# 425 polaris help



## tuffduff (Nov 7, 2012)

I have been working on my 425 popo for a couple months now. 
Built a rad relocator (nobody made one for mine)
Snorkeled 
Axle paddle 
Got a 500 head and cylinder ho cam.
Bored it out 40 with 11-1 flat top wiseco
Jetted the carb to a stage 3 (took me 3wks to find it)
Aean exhaust
2 in lift
28 in backs on the way, with gorilla axles in the front durablue in the rear. Here is my little problem (its huge it when I get in the mud) with my snorkel. It bogs down at full throttle in gear will take it in neutral, I used 2in pipe and 2in gas neck rubber hose to build mine. I put some tape over the end of it and it ran just fine, I just don't wanna leave tape over the end of my snorkel. I was thinking if I am getting too much air could I increase the fuel to even it out? I am already running the biggest jet I can find. I was thinking of drilling the main out with just a little larger drill bit that will fit now. This is my first snorkel job really the first quad upgrade job its been something else hoping this is my last obstacle on this build. Any opinions on that?

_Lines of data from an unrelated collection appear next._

/-- Settles O14: the step is the read or the write of the window. The registers below 0x40 have one offset each, the operand
registers and the offsets with no register go by the map. -/
theorem windowMap : Obligations.WindowMap := by
  unfold Obligations.WindowMap
  intro s off v rest hidle
  constructor
  · intro hin
    rw [step_of_idle_windowRead hidle hin, State.hostRead_eq_reply_mark]
    refine ⟨(s.setInputs rest).windowValue off, ((s.setInputs rest).noteWindowRead off).uninitRead, rfl, ?_, ?_, ?_, ?_,
      ?_, ?_, fun n hn => ?_, fun hreserved => ?_, fun hother => ?_⟩
    · rintro rfl; rfl
    · rintro rfl; rfl
    · rintro rfl; rfl
    · rintro rfl; rfl
    · rintro rfl; rfl
    · rintro rfl; rfl
    · have hreg := (windowReg_operand off n).2 hn
      exact ⟨State.windowValue_of_windowReg hreg _, by rw [State.noteWindowRead_of_operand hreg]; rfl⟩
    · exact State.windowValue_of_windowReg_none ((windowReg_none off).2 hreserved) _
    · rw [State.noteWindowRead_of_ne_operand (windowReg_ne_operand hother)]; rfl
  · intro hin
    rw [step_of_idle_windowWrite hidle hin]
    refine ⟨?_, ?_, ?_, ?_, ?_, ?_, fun n hn => ?_, fun hreserved => ?_⟩
    · rintro rfl; rfl
    · rintro rfl; exact congrArg _ (State.writeStatus_eq _ _)
    · rintro rfl; rfl
    · rintro rfl; rfl
    · rintro rfl; exact congrArg _ (State.writeSlen_eq _ _)
    · rintro rfl; rw [← Scap.ofWord_setWidth]; rfl
    · rw [State.hostWrite_of_operand ((windowReg_operand off n).2 hn)]; rfl
    · rw [State.hostWrite_of_windowReg_none ((windowReg_none off).2 hreserved)]; rfl

end Sys2Proof.Proofs
end

section
/-! PROOFS. Every command that completes answers a next state (R218) and leaves alone what stands around the core: the
platform, SCAP, the reset line, the command in flight, and what the host has asked and been answered. -/

namespace Sys2Proof.Machine

/-- What no command moves. -/
structure Boundary where
  cfg       : Config
  scap      : Scap
  resetHeld : Bool
  inFlight  : Option Word
  commanded : Bool
  inputs    : List Input
  replies   : List Reply

def State.boundary (s : State) : Boundary :=
  { cfg := s.cfg, scap := s.scap, resetHeld := s.resetHeld, inFlight := s.inFlight, commanded := s.commanded,
    inputs := s.inputs, replies := s.replies }

theorem State.raise_boundary (s : State) (op : BitVec 8) (c : Cause) : (s.raise op c).boundary = s.boundary := rfl

theorem State.appended_boundary (s : State) : s.appended.boundary = s.boundary := rfl
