-- ==== Sys2Proof/Machine/State.lean ====
section
/-! DEFINITION. The state of the machine (`10_state.md`), the reasons a step can stop, and the state after reset. -/

namespace Sys2Proof.Machine

/-- The input ports of the hardware view at one clock edge (`10_state.md` R33): `rst`, `tick` and `sd_in`. -/
structure Edge where
  rst : Bool
  tick : Bool
  sdIn : Byte
deriving DecidableEq, Repr

/-- The state of one converter. -/
structure State where
  /-- `CUR_PHASE`, "the block's only storage element" (R20); all 8 bits are kept (R31, D23). -/
  curPhase : Byte
  /-- The checked configuration `SLOTS`. It is a parameter of the whole run and not state of the block (`00_scope.md` R16);
  it stands here because a step has no other argument, and nothing writes it (log entry 1). -/
  config : Config
  /-- The clock edges still to come, the first one first: the input of the machine, the model's own field (log entry 4). -/
  edges : List Edge
deriving DecidableEq, Repr

/-- There is no fault: "No recoverable or fatal error conditions exist in the core" (`60_exceptions.md` R120, R133).
The type has no constructor, so no step can end in one (safe). -/
inductive Fault where
deriving DecidableEq, Repr

/-- The refusal reasons of the block: "one, `IllFormedSlots`, raised when the configuration is built, never during a run" (R133). -/
inductive RefusalReason where
  /-- Raised by `buildConfig`, and through it by `startUp`, for a configuration that fails its check; safe. -/
  | illFormedSlots
deriving DecidableEq, Repr

/-- The refusals of an outcome in the form the host's interface fixes: the block's one reason, and the host's own placeholder. -/
inductive Refusal where
  /-- Not a reason of the block: the constructor the host's interface requires for an instruction that has no meaning yet.
  Every instruction has its meaning, so nothing raises it (safe; log entry 21). -/
  | notModelled (mnemonic : String)
  /-- A reason of the block (R133): raised by `startUp` alone, never by `exec` or `step`; safe. -/
  | reason (r : RefusalReason)
deriving DecidableEq, Repr

/-- The state after reset of a converter built with configuration `c`: `CUR_PHASE = 0x00` (R22), no edge pending. -/
def State.resetAt (c : Config) : State :=
  { curPhase := 0x00, config := c, edges := [] }

/-- The machine right after reset, built with the reference configuration `SLOTS_REF` (log entry 1). -/
def State.reset : State :=
  State.resetAt Config.reference

/-- The output port `ph_out`: it "is `CUR_PHASE` itself" (R33). -/
def State.phOut (s : State) : Byte :=
  s.curPhase

end Sys2Proof.Machine
end

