-- ==== Sys2Proof/Machine/Dispatch.lean ====
section
/-! DEFINITION. The meaning of each row of the opcode table, one arm per constructor. -/

namespace Sys2Proof.Machine

def exec (i : Instr) (s : State) : Host.Outcome State Fault Refusal :=
  match i with
  | .convert w => Sys2Proof.Machine.execConvert w s
  | .axIdle a dir rest => Sys2Proof.Machine.execAxIdle a dir rest s
  | .axStept a rest => Sys2Proof.Machine.execAxStept a rest s
  | .axStepc a rest => Sys2Proof.Machine.execAxStepc a rest s
  | .xIdle dir rest => Sys2Proof.Machine.execXIdle dir rest s
  | .xStept rest => Sys2Proof.Machine.execXStept rest s
  | .xStepc rest => Sys2Proof.Machine.execXStepc rest s
  | .yIdle dir rest => Sys2Proof.Machine.execYIdle dir rest s
  | .yStept rest => Sys2Proof.Machine.execYStept rest s
  | .yStepc rest => Sys2Proof.Machine.execYStepc rest s
  | .zIdle dir rest => Sys2Proof.Machine.execZIdle dir rest s
  | .zStept rest => Sys2Proof.Machine.execZStept rest s
  | .zStepc rest => Sys2Proof.Machine.execZStepc rest s

end Sys2Proof.Machine
end

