-- ==== Sys2Proof/Syntax.lean ====
section
/-!
DEFINITION. The commands the device takes: one constructor per row of spec/opcode_table.json, with the row's operands. A command is an
access or a request that arrives from outside, or a physical event.
-/
namespace Sys2Proof

/-- A source of BAR0 accesses (R11): host function f, session n of the management path, device firmware. -/
inductive Src where
  | host (f : Nat)
  | sess (n : Nat)
  | fw
  deriving DecidableEq, Repr

/-- What the power controller measures in one microsecond (R383, R398, R451). -/
structure Samp where
  /-- Module input: voltage in 10 mV, current in 10 mA, energy in nJ. -/
  volt : Nat
  amp : Nat
  energy : Nat
  /-- The 24 sense points: mV, 10 mA, nJ. -/
  sense : List (Nat × Nat × Nat)
  /-- Tiles whose matrix array has chunks to issue, with the cycles in 64 it could use. -/
  issue : List (Nat × Nat)
  /-- Lines read and written: stack, owner, lines. -/
  lines : List (Nat × Nat × Nat)
  /-- Bytes sent and received: port, sub-port, bytes. -/
  bytes : List (Nat × Nat × Nat)
  deriving DecidableEq, Repr

/-- A Zheris packet as it arrives (R311 to R313): the sub-port, whether it came with ECN CE, the common header, and what follows it: for HELLO and
HELLO_ACK the body, for the other types the encrypted body and its GCM tag. -/
structure ZPkt where
  port : Nat
  sub : Nat
  ce : Bool
  header : List Byte
  body : List Byte
  deriving DecidableEq, Repr

/-- What the host has stored in its own memory since a command last carried it: host addresses and bytes. -/
abbrev HostStores := List (Nat × List Byte)

/-- A Jexrex request (R420): its session and TAG, whether its frame or body is malformed, and whether the logbook can be written (R428). -/
structure Jex where
  sess : Nat
  tag : Nat
  bad : Bool
  logOk : Bool
  deriving DecidableEq, Repr
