-- ==== Sys2Proof/Machine/Mover.lean ====
section
/-!
DEFINITION. The stream movers: descriptors and their checks (R112, R135), copies between partition memory and the inkwell with their
isolation checks (R56) and line errors (R274 to R276), and WAIT (R106).
-/
namespace Sys2Proof.Machine

/-- A mover descriptor (R112). -/
structure SmD where
  op : Nat
  unit : Nat
  count : Nat
  rsv : Bool
  src : Strm
  dst : Strm
  deriving DecidableEq, Repr

def parseSm (b : List Byte) : SmD :=
  { op := leAt b 0 1, unit := leAt b 1 1, count := leAt b 4 4, rsv := !(zeroAt b 2 2 && zeroAt b 8 24 && zeroAt b 0x60 32),
    src := parseStrm (bytesAt b 0x20 32), dst := parseStrm (bytesAt b 0x40 32) }

/-- The lowest failing code of R135 for a descriptor of mover `n`; 0 when every check passes. Only COPY uses the streams. -/
def SmD.check (d : SmD) (n : Nat) : Nat :=
  let copy := d.op == 1
  if d.op > 2 then 1
  else if copy && (d.src.bad02 || d.dst.bad02) then 2
  else if copy && (d.src.bad04 false || d.dst.bad04 false) then 4
  else if copy && (d.src.bad05 false || d.dst.bad05 true || d.src.shape != d.dst.shape) then 5
  else if d.rsv || (d.op != 2 && d.unit != 0) || (copy && (d.src.bad08 || d.dst.bad08)) then 8
  else if d.op == 2 && (decide (d.unit > 3) || d.unit == 2 + n) then 9
  else if copy && (d.src.fmt != d.dst.fmt || (d.src.space == 0) == (d.dst.space == 0)) then 12
  else 0

/-- A memory-side address as a PMS address. -/
def memAddr (a : Int) : Nat := ofSigned 64 a

/-- How the movers use the cache (R272): NOALLOC reads in place. -/
def Strm.req (x : Strm) : MReq := if x.flags.testBit 1 then .inPlace else .alloc

/-- The lines that a memory stream reads, in the order of its reads: the 512-byte pieces of its runs. -/
def Strm.pieces (x : Strm) : List (Nat × Nat) := x.rows.flatMap (fun r => (x.runs r).flatMap (fun e => linePieces (memAddr e.1) e.2))

/-- A prefetch read (R272, R273): a line inside the partition's ranges and resident is read and becomes the most recently used; any other is
dropped, and poison raises nothing. -/
def State.prefetchLine (p : Nat) (s : State) (a : Nat) : State :=
  match s.loc p a with
  | .mem _ _ _ => (State.readPiece p .alloc true (s, MRes.empty) (a, 1)).1
  | _ => s

/-- How far a prefetcher reads ahead of its stream, in lines (R112; log entry 154). -/
def aheadLines : Nat := 32

/-- The prefetcher's reads before the stream reads `n` more pieces: the lines up to 32 past them. `q` holds the lines of the stream not read ahead
yet and how many are ahead. -/
def State.prefetch (s : State) (p n : Nat) (q : List Nat × Nat) : State × (List Nat × Nat) :=
  let k := n + aheadLines - q.2
  ((q.1.take k).foldl (State.prefetchLine p) s, (q.1.drop k, min (n + aheadLines) (q.2 + q.1.length) - n))

/-- The lines that the prefetcher of a stream will read: none without PREFETCH (R112). -/
def Strm.aheadOf (x : Strm) : List Nat := if x.flags.testBit 0 then x.pieces.map (·.1) else []

/-- The rows of a memory stream, with the state after its reads and those of its prefetcher, and what they met. -/
def State.memStream (s : State) (p : Nat) (x : Strm) : State × List (List Nat) × MRes :=
  let z := x.rows.foldl (fun (acc : State × (List Nat × Nat) × List (List Nat) × MRes) r =>
    let b := (x.runs r).foldl (fun (a : State × (List Nat × Nat) × List (List Byte) × MRes) e =>
      let (s, q) := a.1.prefetch p (linePieces (memAddr e.1) e.2).length a.2.1
      let (s, m) := s.memRead p (memAddr e.1) e.2 x.req
      (s, q, a.2.2.1 ++ [m.bytes], a.2.2.2.join m)) (acc.1, acc.2.1, [], acc.2.2.2)
    (b.1, b.2.1, acc.2.2.1 ++ [x.elems b.2.2.1], b.2.2.2)) (s, (x.aheadOf, 0), [], MRes.empty)
  (z.1, z.2.2)

/-- Writes rows to a memory stream. -/
def State.memStreamPut (s : State) (p : Nat) (x : Strm) (rows : List (List Nat)) : State × MRes :=
  ((x.rows.zip rows).flatMap (fun e => x.puts e.1 e.2)).foldl (fun (acc : State × MRes) w =>
    let (s, m) := acc.1.memWrite p (memAddr w.1) w.2 x.req
    (s, acc.2.join m)) (s, MRes.empty)

/-- The pages of a memory stream that are not resident. -/
def State.absentPages (s : State) (p : Nat) (x : Strm) : List Nat :=
  x.pieces.filterMap (fun pc => match s.loc p pc.1 with | .absent g => some g | _ => none)

/-- An access of tile `t` waits for pages (R204). -/
def State.demand (s : State) (p t : Nat) (pages : List Nat) : State :=
  let sp := s.sp p
  s.setSp p { sp with demand := pages.foldl (fun d g => if d.contains (t, g) then d else d ++ [(t, g)]) sp.demand }

/-- Has the task of tile `t` already read poison, so that it waits for its end (R193)? -/
def State.taskBad (s : State) (t : Nat) : Bool := match s.tileTask t with | some k => k.bad.isSome | none => false

/-- A read of the tile's task returned poison: the task will end POISONED (R193). -/
def State.taskPoison (s : State) (t a : Nat) : State :=
  s.onTileTask t (fun k => if k.bad.isNone then { k with bad := some a } else k)

/-- Does the mover's read of its own slot at HEAD meet the locked output of a sampled descriptor, so that it stalls (R73)? -/
def State.slotLocked (s : State) (t : Nat) (u : TU) : Bool :=
  (s.shadowLocks t).stall [(s.slotAddr t u, s.slotAddr t u + u.slot - 1)] []

/-- What mover `n` of tile `t` does with the descriptor at HEAD when its OP is `op` (R135). -/
def State.smRun (s : State) (t n op : Nat) (go : State → SmD → State) : State :=
  let u := TU.sm n
  if !s.canFetch t u then s
  else if s.slotOut t u then s.ringFault t u 4
  else if s.slotLocked t u then s
  else
    let d := parseSm (s.inkRead t (s.slotAddr t u) 128)
    if d.op ≤ 2 ∧ d.op ≠ op then s
    else
      let code := s.leastCode t u (d.check n)
      if code ≠ 0 then s.ringFault t u code else go s d

/-- COPY (R112). `errs` are the line errors that its reads meet: (line, kind) as in State.lineErr. It stalls on a locked range (R73) and on
pages that are not resident (R204), while its prefetcher reads on from the stream's start (R273); a read that returns poison writes nothing and ends the task (R193). -/
def State.smCopy (t n : Nat) (errs : List (Nat × Nat)) (s : State) (d : SmD) : State :=
  let u := TU.sm n
  let p := s.partOf t
  let l := s.shadowLocks t
  let m := if d.src.space = 1 then d.src else d.dst
  let pages := s.absentPages p m
  if (if d.src.space = 1 then l.stall [] [d.dst.range] else l.stall [d.src.range] []) then s
  else if s.taskBad t then s
  else if !pages.isEmpty then
    let ahead := if d.src.space = 1 then d.src.aheadOf.take aheadLines else []
    let s := (errs.filter (fun e => ahead.any (fun a => (s.toDpa p a).map (· / 512) == some e.1))).foldl (State.lineErr p) s
    (ahead.foldl (State.prefetchLine p) s).demand p t pages
  else if d.src.space = 1 then
    let s := errs.foldl (State.lineErr p) s
    let (s, rows, r) := s.memStream p d.src
    if r.ok then (s.inkStreamPut t d.dst rows).ringDone t u
    else (s.broke p t r).taskPoison t ((r.bad ++ r.out).headD 0)
  else
    let (s, r) := s.memStreamPut p d.dst (s.inkStream t d.src)
    let s := s.broke p t r
    if r.bad.isEmpty then s.ringDone t u else s.taskPoison t (r.bad.headD 0)

def State.smNop (t n : Nat) (s : State) (_ : SmD) : State := s.ringDone t (.sm n)

/-- WAIT (R106). -/
def State.smWaitGo (t n : Nat) (s : State) (d : SmD) : State :=
  if s.waitMet t d.unit d.count then s.ringDone t (.sm n)
  else s.setTile t { s.tile t with smWait := mins (s.tile t).smWait n (d.unit, d.count) }

/-- The awaited count is reached (R106). -/
def State.smWaitMet (s : State) (t n : Nat) : State :=
  match mfind (s.tile t).smWait n with
  | some (u, c) =>
    if !s.paused t && s.waitMet t u c then (s.setTile t { s.tile t with smWait := mdel (s.tile t).smWait n }).ringDone t (.sm n) else s
  | none => s

/-- Mover operands: a tile and a mover of it. -/
def moverOk (t n : Nat) : Bool := decide (t < 152) && decide (n < 2)

def execMoverNop (t n : Nat) (s : State) : Host.Outcome State Fault Refusal := onUnit (moverOk t n) (s.smRun t n 0 (State.smNop t n))
def execMoverCopy (t n : Nat) (errs : List (Nat × Nat)) (s : State) : Host.Outcome State Fault Refusal :=
  onUnit (moverOk t n) (s.smRun t n 1 (State.smCopy t n errs))
def execMoverWait (t n : Nat) (s : State) : Host.Outcome State Fault Refusal :=
  onUnit (moverOk t n) (s.smRun t n 2 (State.smWaitGo t n))
def execMoverWaitMet (t n : Nat) (s : State) : Host.Outcome State Fault Refusal := onUnit (moverOk t n) (s.smWaitMet t n)

end Sys2Proof.Machine
end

---------- Post added at 09:01 PM ---------- Previous post was at 08:57 PM ----------

Since mudnats is my 30th birthday trip I have already got permission from the woman that if I tear it up the first day I can get a new one. I don't wanna after all the work I have put in her, but I looked at the 13 xmr oooooo weeee that thing is nice.


----------



## Polaris425 (Dec 16, 2004)

Mine ran fine w/ a 2" snorkel. Stock jets. You could put a reducer in the end of the pipe. That might restrict just enough.


----------



## Cal3bCart3r (Mar 5, 2012)

I have a 1 1/"2 coming off the airbox up to the seat then a 2" pipe up a lil and mine runs perfect, stock jets


----------



## tuffduff (Nov 7, 2012)

Ok I am gonna try to reduce it and see what happens thanks. I will be putting up picks in a couple days.


----------



## Cal3bCart3r (Mar 5, 2012)

Heres how ive done mine http://www.mudinmyblood.net/forum/showthread.php?t=18083


----------



## Cal3bCart3r (Mar 5, 2012)

u ever figure this out?


----------



## tuffduff (Nov 7, 2012)

Oh yeah I got it figured out. I drilled the main jet out with a drill bit. Found the one that fit it then went one size over. While I was pulling the carb apart some how I damaged the drain screw then I fixed that with a litte ingenuity ( weed fuel hose ). I went and picked up a AC 700 today got big plans for this one as well dont think I will get it done by mudnats but its coming anyway. Just incase I tear the popo up and can't find a part.


----------



## Cal3bCart3r (Mar 5, 2012)

i hear ya .... some john deere parts are interchangeable with out 425's  just a heads up ....


----------